# WHER25 RO filter, needs changed already???



## blancolighter (Mar 18, 2009)

Well, I know I've seen a few of you guys on here using this RO filter, so I pose this question, do you have to change out your pre and post filters more often than the owners manual says you'll need due to the large amounts of water we use when MJ gardening? My city water is pretty hard, with a PH of about 8.4, so I know the filters have some work to do. I think I've had em goin for about 2 months, but now its takin about a day to filter a gallon and a half of water. So anyone else out there have any experience with the longevity of these filters when used at a high volume rate???


----------



## King Bud (Mar 18, 2009)

> its takin about a day to filter a gallon and a half of water


You must have that thing running 24/7 :huh:

I think you need a bigger filter.

When I bought mine, I was told that the ppm would rise when I needed to replace the filters.
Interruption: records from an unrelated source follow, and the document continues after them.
-- ==== Sys2Proof/WellFormed.lean ====
section
/-! DEFINITION. Which terms of the syntax are well formed. A command has no operand, so every command is; a host
statement's number must fit the width 30_encoding.md R80 and R83 give it. -/

namespace Sys2Proof

/-- A command has no field that could be out of range (30_encoding.md R71). -/
def Instr.wf : Instr → Bool
  | .nop => true
  | .mul => true
  | .div => true
  | .muldiv => true
  | .clear => true

namespace Machine

/-- A literal fits the width of its statement: 64 bits (30_encoding.md R80), 128 or 256 bits (R83). -/
def HostStmt.wf : HostStmt → Bool
  | .wr _ v => v < 2 ^ 64
  | .rd _ => true
  | .cmd i => i.wf
  | .wr128 _ v => v < 2 ^ 128
  | .wr256N v => v < 2 ^ 256
  | .rd128RM => true
  | .rd256 _ => true
  | .poll => true

/-- Every statement of a program is well formed. -/
def programWf (prog : List HostStmt) : Bool := prog.all HostStmt.wf

end Machine
end Sys2Proof
end

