/-- MUL: one core step. -/
theorem witness_PolledResultsAreComplete_mul :
    small.phase = .idle ∧ exec .mul small = .next { small with opa := 2, opb := 3, phase := .mulOnly } ∧
      (∀ (j : Nat) (u : State), j < 1 → runFor j { small with opa := 2, opb := 3, phase := .mulOnly } = .next u →
        ¬ ResetTurn u ∧ ¬ AcceptsNext u) ∧
      ∃ t : State, runFor 1 { small with opa := 2, opb := 3, phase := .mulOnly } = .next t ∧
        (statusWord t).getLsbD 0 = false ∧ (statusWord t).getLsbD 1 = true := by
  refine ⟨rfl, rfl, fun j u hj hu => ?_, _, rfl, by decide, by decide⟩
  obtain rfl : j = 0 := by omega
  cases hu
  exact ⟨by decide, fun hc => nomatch hc.1⟩

/-- DIV of 0 by 1: 256 core steps. -/
theorem witness_PolledResultsAreComplete_div :
    unitDivisor.phase = .idle ∧ join2 unitDivisor.dv ≠ 0 ∧ exec .div unitDivisor = .next (counting 0 unitDivisor) ∧
      (∀ (j : Nat) (u : State), j < 256 → runFor j (counting 0 unitDivisor) = .next u → ¬ ResetTurn u ∧ ¬ AcceptsNext u) ∧
      runFor 256 (counting 0 unitDivisor) = .next (counted unitDivisor) ∧
      (statusWord (counted unitDivisor)).getLsbD 0 = false ∧ (statusWord (counted unitDivisor)).getLsbD 1 = true :=
  ⟨rfl, by decide, counting_accepted, fun j u hj => counting_quiet unitDivisor rfl j hj u, runFor_last unitDivisor rfl 255 0 rfl, by decide, by decide⟩

/-- MULDIV of 0 * 0 by 1: 257 core steps. -/
theorem witness_PolledResultsAreComplete_muldiv :
    exec .muldiv unitDivisor = .next { counting 0 unitDivisor with phase := .mulThenDiv } ∧
      (∀ (j : Nat) (u : State), j < 257 → runFor j { counting 0 unitDivisor with phase := .mulThenDiv } = .next u →
        ¬ ResetTurn u ∧ ¬ AcceptsNext u) ∧
      runFor 257 { counting 0 unitDivisor with phase := .mulThenDiv } = .next (counted unitDivisor) := by
  have h1 : step { counting 0 unitDivisor with phase := .mulThenDiv } = .next (counting 0 unitDivisor) := nextOf_eq (by decide)
  refine ⟨nextOf_eq (by decide), fun j u hj hu => ?_, ?_⟩
  · cases j with
    | zero => cases hu; exact ⟨by decide, fun hc => nomatch hc.1⟩
    | succ j =>
      rw [runFor, h1] at hu
      exact counting_quiet unitDivisor rfl j (by omega) u hu
  · rw [runFor, h1]
    exact runFor_last unitDivisor rfl 255 0 rfl

/-- The first, the last and the STATUS offset of the admitted reads. -/
theorem witness_AdmittedReadReturnsTheRegister :
    (AdmittedRead 0x00 8 ∧ AdmittedRead 0x98 8 ∧ AdmittedRead 0xA8 8) ∧
      NextAccess (atAccess (.read 0xA8 8) small) (.read (small.config.windowBase + 0xA8) 8) [] [] := by decide

/-- The last offset of the admitted operand writes. -/
theorem witness_AdmittedWriteStoresOnlyItsRegister :
    0x48 % 8 = 0 ∧ NextAccess (atAccess (.write 0x48 8 7) small) (.write (small.config.windowBase + 0x48) 8 7) [] [] := by decide
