-- ==== Sys2Proof/WellFormed.lean ====
section
/-!
DEFINITION. WellFormed: the encoding rules that make a word ILLEGAL by itself (R42-R56 and the encoding rule of
each instruction chapter). Field widths that the types of Syntax already bound are not repeated. The rules that depend
on the state (an empty latch, a segment's ENTRY, ASRC) are checked by the meanings.
-/
namespace Sys2Proof

/-- The type is one of the listed ones (R44). -/
def ElemType.oneOf (t : ElemType) (l : List ElemType) : Bool := l.contains t
/-- A floating type (R185). -/
def ElemType.isFloat (t : ElemType) : Bool := t.oneOf [.f32, .bf16, .f16]
/-- f32, i32 or n32: the types of one element a lane that move whole lanes (R189, R201, R248, R260). -/
def ElemType.lane32 (t : ElemType) : Bool := t.oneOf [.f32, .i32, .n32]
/-- The scope is one of the listed ones (R178). -/
def Scope.oneOf (t : Scope) (l : List Scope) : Bool := l.contains t
/-- Slot 1 has no random bits, so `.sr` is ILLEGAL there (R153). -/
def RoundMode.notSr (r : RoundMode) : Bool := r != .sr
/-- The sizes that scalar atomics accept (R259). -/
def MemSize.atomic (z : MemSize) : Bool := [MemSize.i32, .n32, .i64, .f32].contains z

/-- R47 for a word with one register source, at position 0. -/
def Hold.okOne (h : Hold) (a : RegNo) : Bool :=
  match h with
  | .off => true
  | .latch pos => !pos
  | .held pos => !pos && a == 0

/-- R47 for a word with register sources at both positions. -/
def Hold.okTwo (h : Hold) (a b : RegNo) : Bool :=
  match h with
  | .off => true
  | .latch _ => true
  | .held pos => if pos then b == 0 else a == 0

/-- R47 for a word whose only register source is at position 1. -/
def Hold.okSecond (h : Hold) (b : RegNo) : Bool :=
  match h with
  | .off => true
  | .latch pos => pos
  | .held pos => pos && b == 0

def V2Op.holdOk (o : V2Op) : Bool := o.hold.okTwo o.va o.vb
def V1Op.holdOk (o : V1Op) : Bool := o.hold.okOne o.va
def VwOp.holdOk (o : VwOp) : Bool := o.hold.okTwo o.va o.vb
/-- R188: slot 2 only, floating types. -/
def V1Op.transcOk (o : V1Op) : Bool := !o.pipe1 && o.ty.isFloat && o.holdOk
/-- R189. -/
def VcmpOp.cmpOk (o : VcmpOp) : Bool := o.pd.val != 0 && o.ty.lane32 && o.hold.okTwo o.va o.vb
/-- R204. -/
def VredOp.redOk (o : VredOp) : Bool := o.ty.lane32 && o.hold.okOne o.va
/-- R225: a word with AF = 0 and T at least 8 is ILLEGAL. -/
def tileOk (af : AccFmt) (t : Fin 16) : Bool := af != .f32 || t.val < 8
def MmaOp.mmaOk (o : MmaOp) : Bool := tileOk o.af o.tile && o.hold.okTwo o.sa o.sb
/-- R177: a mask with fewer than two bits set is ILLEGAL. -/
def maskHasTwo (m : BitVec 5) : Bool :=
  2 ≤ ((List.range 5).filter fun k => m.getLsbD k).length
/-- EWR of e4-e15 (R136), of an XSTS register (R288) and of e55-e63 (R219) is ILLEGAL. -/
def ewrOk (n : Fin 64) : Bool :=
  !(4 ≤ n.val && n.val ≤ 15) && !(n.val == 35 || n.val == 39 || n.val == 43 || n.val == 47) && n.val < 55

/-- No encoding rule makes the word ILLEGAL. The steps that no word encodes are always well formed. -/
def Instr.wf : Instr → Bool
  | .nop | .br _ | .brc _ | .brv _ | .call _ | .callr _ | .ret | .jr _ => true
  | .loop o => o.len != 0
  | .loopi o => o.len != 0
  | .done | .seg _ | .rdz _ => true
  | .sys o => o.rd != 0 || !(o.imm == 0 || o.imm == 1)
  | .park | .unstub | .trap _ | .brk _ => true
  | .mfc o => o.num.toNat < 16
  | .mtc o => o.num.toNat < 16
  | .tick sc => sc.oneOf [.die, .pack, .sub, .cube]
  | .syncp => true
  | .syncc sc => sc.oneOf [.sub, .cube]
  | .barr o => o.n != 0
  | .bwait _ | .bset _ => true
  | .fence mask => maskHasTwo mask
  | .waitid _ | .add _ | .sub _ | .and _ | .or _ | .xor _ | .andn _ | .sll _ | .srl _ | .sra _
  | .slt _ | .sltu _ | .seq _ | .min _ | .max _ | .minu _ | .maxu _ | .mul _ | .mulh _ | .mulhu _
  | .div _ | .divu _ | .rem _ | .remu _ | .clz _ | .ctz _ | .popc _ | .sext8 _ | .sext16 _
  | .sext32 _ | .zext8 _ | .zext16 _ | .zext32 _ | .sel _ | .addi _ | .andi _ | .ori _ | .xori _
  | .slli _ | .srli _ | .srai _ | .slti _ | .sltiu _ | .sui _ | .addpc _ | .ldarg _ | .rdi _ => true
  | .fadd o => o.rm.notSr
  | .fsub o => o.rm.notSr
  | .fmul o => o.rm.notSr
  | .fdiv o => o.rm.notSr
  | .fsqrt o => o.rm.notSr
  | .fmin _ | .fmax _ | .fabs _ | .fneg _ | .feq _ | .flt _ | .fle _ | .fclass _ => true
  | .fmadd o => o.rm.notSr
  | .fmsub o => o.rm.notSr
  | .fnmadd o => o.rm.notSr
  | .fcvtif o => o.rm.notSr
  | .fcvtfi o => o.rm.notSr
  | .vadd o => o.holdOk
  | .vsub o => o.holdOk
  | .vmul o => o.holdOk
  | .vfma o => o.ty.isFloat && o.holdOk
  | .vfms o => o.ty.isFloat && o.holdOk
  | .vmin o => !o.m && o.holdOk
  | .vmax o => !o.m && o.holdOk
  | .vabs o => (!o.sat || !o.ty.isFloat) && o.holdOk
  | .vneg o => (!o.sat || !o.ty.isFloat) && o.holdOk
  | .vand o => o.holdOk
  | .vor o => o.holdOk
  | .vxor o => o.holdOk
  | .vshl o => !o.m && o.ty.oneOf [.i32, .n32, .i16, .i8, .n8] && o.holdOk
  | .vshr o => !o.m && o.ty.oneOf [.i32, .n32, .i16, .i8, .n8] && o.holdOk
  | .vdiv o => !o.m && o.holdOk
  | .vrcp o => o.transcOk
  | .vrsqrt o => o.transcOk
  | .vsqrt o => o.transcOk
  | .vexp2 o => o.transcOk
  | .vlog2 o => o.transcOk
  | .vtanh o => o.transcOk
  | .vsigm o => o.transcOk
  | .vsin o => o.transcOk
  | .vcos o => o.transcOk
  | .vcmpeq o => o.cmpOk
  | .vcmpne o => o.cmpOk
  | .vcmplt o => o.cmpOk
  | .vcmple o => o.cmpOk
  | .vsel o => o.holdOk
  | .vcvt o => o.fmt != .f32 && (!o.toF32 || o.fmt == .i32 || o.fmt == .n32 || o.rm == .rne) && o.hold.okOne o.va
  | .vpack o => ((!o.m && o.ty.oneOf [.bf16, .f16, .i16]) || o.ty.oneOf [.i8, .n8]) && o.holdOk
  | .vunpk o => ((o.ty.oneOf [.bf16, .f16, .i16] && o.j.val < 2) || o.ty.oneOf [.i8, .n8]) && o.hold.okOne o.va
  | .vperm o => o.holdOk
  | .vshs o => o.hold.okOne o.va
  | .vredadd o => o.redOk && !o.sat
  | .vredmax o => o.redOk && !o.sat
  | .vredmin o => o.redOk && !o.sat
  | .vscanadd o => o.redOk && (!o.sat || o.ty != .f32)
  | .vscanmax o => o.redOk && !o.sat
  | .vscanmin o => o.redOk && !o.sat
  | .vrng o => !o.pipe1 && o.ty.oneOf [.n32, .f32] && o.hold == .off
  | .vmovs o => o.hold == .off
  | .vext o => o.ty.lane32 && o.hold.okOne o.va
  | .vlane o => o.hold == .off
  | .plog o => o.pd.val != 0 && (o.fn != .not || o.pb.val == 0) && o.hold == .off
  | .pcnt o => o.hold == .off
  | .vbit o => o.hold.okOne o.va
  | .vqpop o => o.hold == .off
  | .vqpush o => o.hold.okOne o.v
  | .pld _ | .pst _ | .plds _ | .psts _ | .pldb _ => true
  | .pgth o => o.ty.lane32
  | .psct o => o.ty.lane32
  | .pfill _ | .ldh _ | .sth _ => true
  | .saadd o => o.size.atomic
  | .samin o => o.size.atomic
  | .samax o => o.size.atomic
  | .saand o => o.size.atomic && o.size != .f32
  | .saor o => o.size.atomic && o.size != .f32
  | .saaddx o => o.size.atomic
  | .saswpx o => o.size.atomic
  | .scasx o => o.size.atomic && o.size != .f32
  | .pref _ | .vldh _ | .vsth _ | .vldhs _ | .vsths _ => true
  | .vgth o => o.ty.lane32
  | .vsct o => o.ty.lane32
  | .vaadd o => o.ty.lane32
  | .vamin o => o.ty.lane32
  | .vamax o => o.ty.lane32
  | .vaand o => o.ty.lane32 && o.ty != .f32
  | .vaor o => o.ty.lane32 && o.ty != .f32
  | .vaxor o => o.ty.lane32 && o.ty != .f32
  | .vaaddx o => o.ty.lane32
  | .vaminx o => o.ty.lane32
  | .vamaxx o => o.ty.lane32
  | .vaswpx o => o.ty.lane32
  | .sbind _ | .srel _ => true
  | .mma o => o.mmaOk
  | .smma o => o.mmaOk
  | .tmma o => o.mmaOk
  | .mzero o => tileOk o.af o.tile
  | .mdecay o => tileOk o.af o.tile && (!o.bc || o.row) && o.hold.okOne o.sa
  | .mdrain o => tileOk o.af o.tile && o.hold.okTwo o.sa o.sb
  | .mgath o => if o.idx then o.hold.okTwo o.sa o.sb else o.sb == 0 && o.hold.okOne o.sa
  | .msave o => o.hold.okTwo o.sa o.sb
  | .mrest o => o.hold.okTwo o.sa o.sb
  | .mset o => if o.get then o.hold == .off else o.hold.okOne o.sa
  | .mcall o => o.hold.okTwo o.sa o.sb
  | .mupd o => o.hold.okTwo o.sa o.sb
  | .mwait => true
  | .ewr o => o.hold.okOne o.sa && ewrOk o.n
  | .erd o => o.hold == .off
  | .copy o => o.hold.okTwo o.sa o.sb
  | .copyd o => o.hold.okTwo o.sa o.sb
  | .copyh o => o.hold.okTwo o.sa o.sb
  | .cqpush o => o.hold.okOne o.sa
  | .copya o => o.hold.okTwo o.sa o.sb
  | .copyda o => o.hold.okTwo o.sa o.sb
  | .cstat o => if o.byId then o.hold.okSecond o.sb else o.sb == 0 && o.hold == .off
  | .cflag o => o.hold.okTwo o.sa o.sb
  | .xch o => o.hold.okTwo o.sa o.sb
  | .xcb o => o.hold.okTwo o.sa o.sb
  | .sib o => o.hold.okTwo o.sa o.sb
  | .sibc o => o.hold.okTwo o.sa o.sb
  | .shf o => o.hold.okTwo o.sa o.sb
  | .shfc o => o.hold.okTwo o.sa o.sb
  | .xwait mask => mask != 0
  | .xcins o => o.hold.okTwo o.sa o.sb
  | .xstat o => o.hold.okSecond o.sb
  | .repq o => o.hold.okSecond o.sb
  | .repc o => o.hold.okSecond o.sb
  | .repx o => if o.all then o.sb == 0 && o.hold == .off else o.hold.okSecond o.sb
  | .reps o => o.hold.okSecond o.sb
  | .powerGood | .stageAdvance _ | .linkTrainTimeout _ | .versions _ | .settime _ | .readreg _
  | .writereg _ | .chkptSave _ | .chkptRestore _ | .resume _ | .retry _ | .undefinedCommand _
  | .firmwareCommand _ | .commandComplete | .mbxevtRead | .registerWrite _ | .spdmRequest _
  | .loadkey _ | .loadkeyComplete | .alarmTrigger _ | .thermalCap | .thermalTrip | .hostWrite _
  | .hostRead _ | .hostFetchadd _ | .hostSwap _ | .hostCas _ | .cxlMemStore _ | .cxlMemLoad _
  | .ethernetDma _ | .stagingRoomWaitEnd | .idleFlit _ | .dataFlit _ | .ctrlFlit _ | .readyFlit _
  | .postedPacket _ | .barrierToken _ | .rendezvousFlit _ | .endToEndAck _ | .nakFlit _
  | .fenceFlit _ | .gtimeFlit _ | .trainFlit _ | .creditFlit _ | .detourForward _ | .linkRetrain _
  | .retrainComplete _ | .linkDead _ | .detourReturn _ | .wavelengthFailover _ | .nopathTimeout _
  | .gtimeExchange | .gtimelost _ | .laserHourlyUpdate _ | .correctedError _ | .bucketLeak _
  | .uncorr _ | .linePoison _ | .signatureMismatch | .pageTableRebuild _ | .packetClaim _
  | .packetNop _ | .packetCopy _ | .packetCopya _ | .packetCopyd _ | .packetCopyda _
  | .packetCopyh _ | .packetFlag _ | .packetRetire _ | .streamItemFetch _ | .streamItemLand _
  | .streamItemWrite _ | .landingRowGrant | .landingRowDrain _ | .matrixBegin | .matrixComplete
  | .exchangeSend _ | .exchangeChunkArrive | .exchangeComplete _ | .atomicApply _ | .detUpdate _
  | .detClose | .detOutboxRetry _ | .packageLineRelease _ | .stagedMerge _ | .taskEntry _
  | .queueNopEntry _ | .fanoutForward _ | .taskCompletion | .graphEntry _ | .graphTaskNode _
  | .graphCondNode _ | .graphWhileNode _ | .graphJoinNode _ | .graphEndNode _ | .bindPartition _
  | .unbindPartition _ | .tenantRowWrite _ | .windowOpen _ | .windowClose _ | .gangPreemptStart _
  | .preemptDivert | .drainDeadline | .abortFinish _ | .contextSave | .contextRestore _
  | .lazyTranslate | .trapResolve _ | .debugResume _ | .regulatorOrderedRetraining _
  | .pcieCompletion _ | .completionTimeout _ | .powerLoss | .firmwareUpdateService _
  | .sysServiceComplete _ | .flitFecCrcFailure _ | .reservedKindEntry _ | .thermalCapRelease => true

/-- The well-formed instructions. -/
abbrev WellFormed (i : Instr) : Prop := i.wf = true

end Sys2Proof
end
Though, thinking about it now, I can imagine the flow rate slowing down first.

Also, my filter was rated for "X months", and it was also rated for "X gallons". Maybe you could check with the manufacturer to see if your 2months exceeded it's lifespan.

:confused2:

Goodluck


----------



## King Bud (Mar 18, 2009)

A quick google  : hxxp://www.allaboutrowater.com/app/ccategory/RO_Comparison_Chart

Wher25 is supposed to filter *22 gallons* per day. Something is definitely wrong. 

I'd check the incoming water line for sediment. Otherwise, I think you're right about the filter change.


----------



## blancolighter (Mar 18, 2009)

Alright, thanks man, I was hoping someone would say something that would stop me from having to get my plumbing toolbox out, alas, seems I'm in for a project tonite :doh:


----------



## blancolighter (Mar 18, 2009)

Well water pressure is fine, no clogs in the filters flow control, storage bag pressure is fine, and I'm outta things to check, so I'm off to buy replacement filters and see if that fixes the problem. If they do, shoot, I'm glad I'm filtering this water cause apparently is clear mud...

Oh, and I was only taking like 3-4 gallons a day at the most from this thing, so I dunno whats up... Thanks for all the help so far King Bud, if ya got any more ideas, I'm all ears...


----------



## King Bud (Mar 18, 2009)

> Oh, and I was only taking like 3-4 gallons a day at the most from this thing, so I dunno whats up... Thanks for all the help so far King Bud, if ya got any more ideas, I'm all ears...



The only other thing I can think of, is to replace the filters in series (maybe it's _just _the pre-filter that needs replacing).

Always my pleasure


----------



## blancolighter (Mar 18, 2009)

It was the filters, dang our city water must be all kinds of nasty here...

Alls good though, thanks man.


----------



## BuddyLuv (Mar 18, 2009)

Yeah I change the prefilter , then prefilter and block filters on the next change. The prefilters are what get clogged so fast. The membrane filter should be good for about two years. I say a prefilter last me about 3 months compared to the 6 months it states.


----------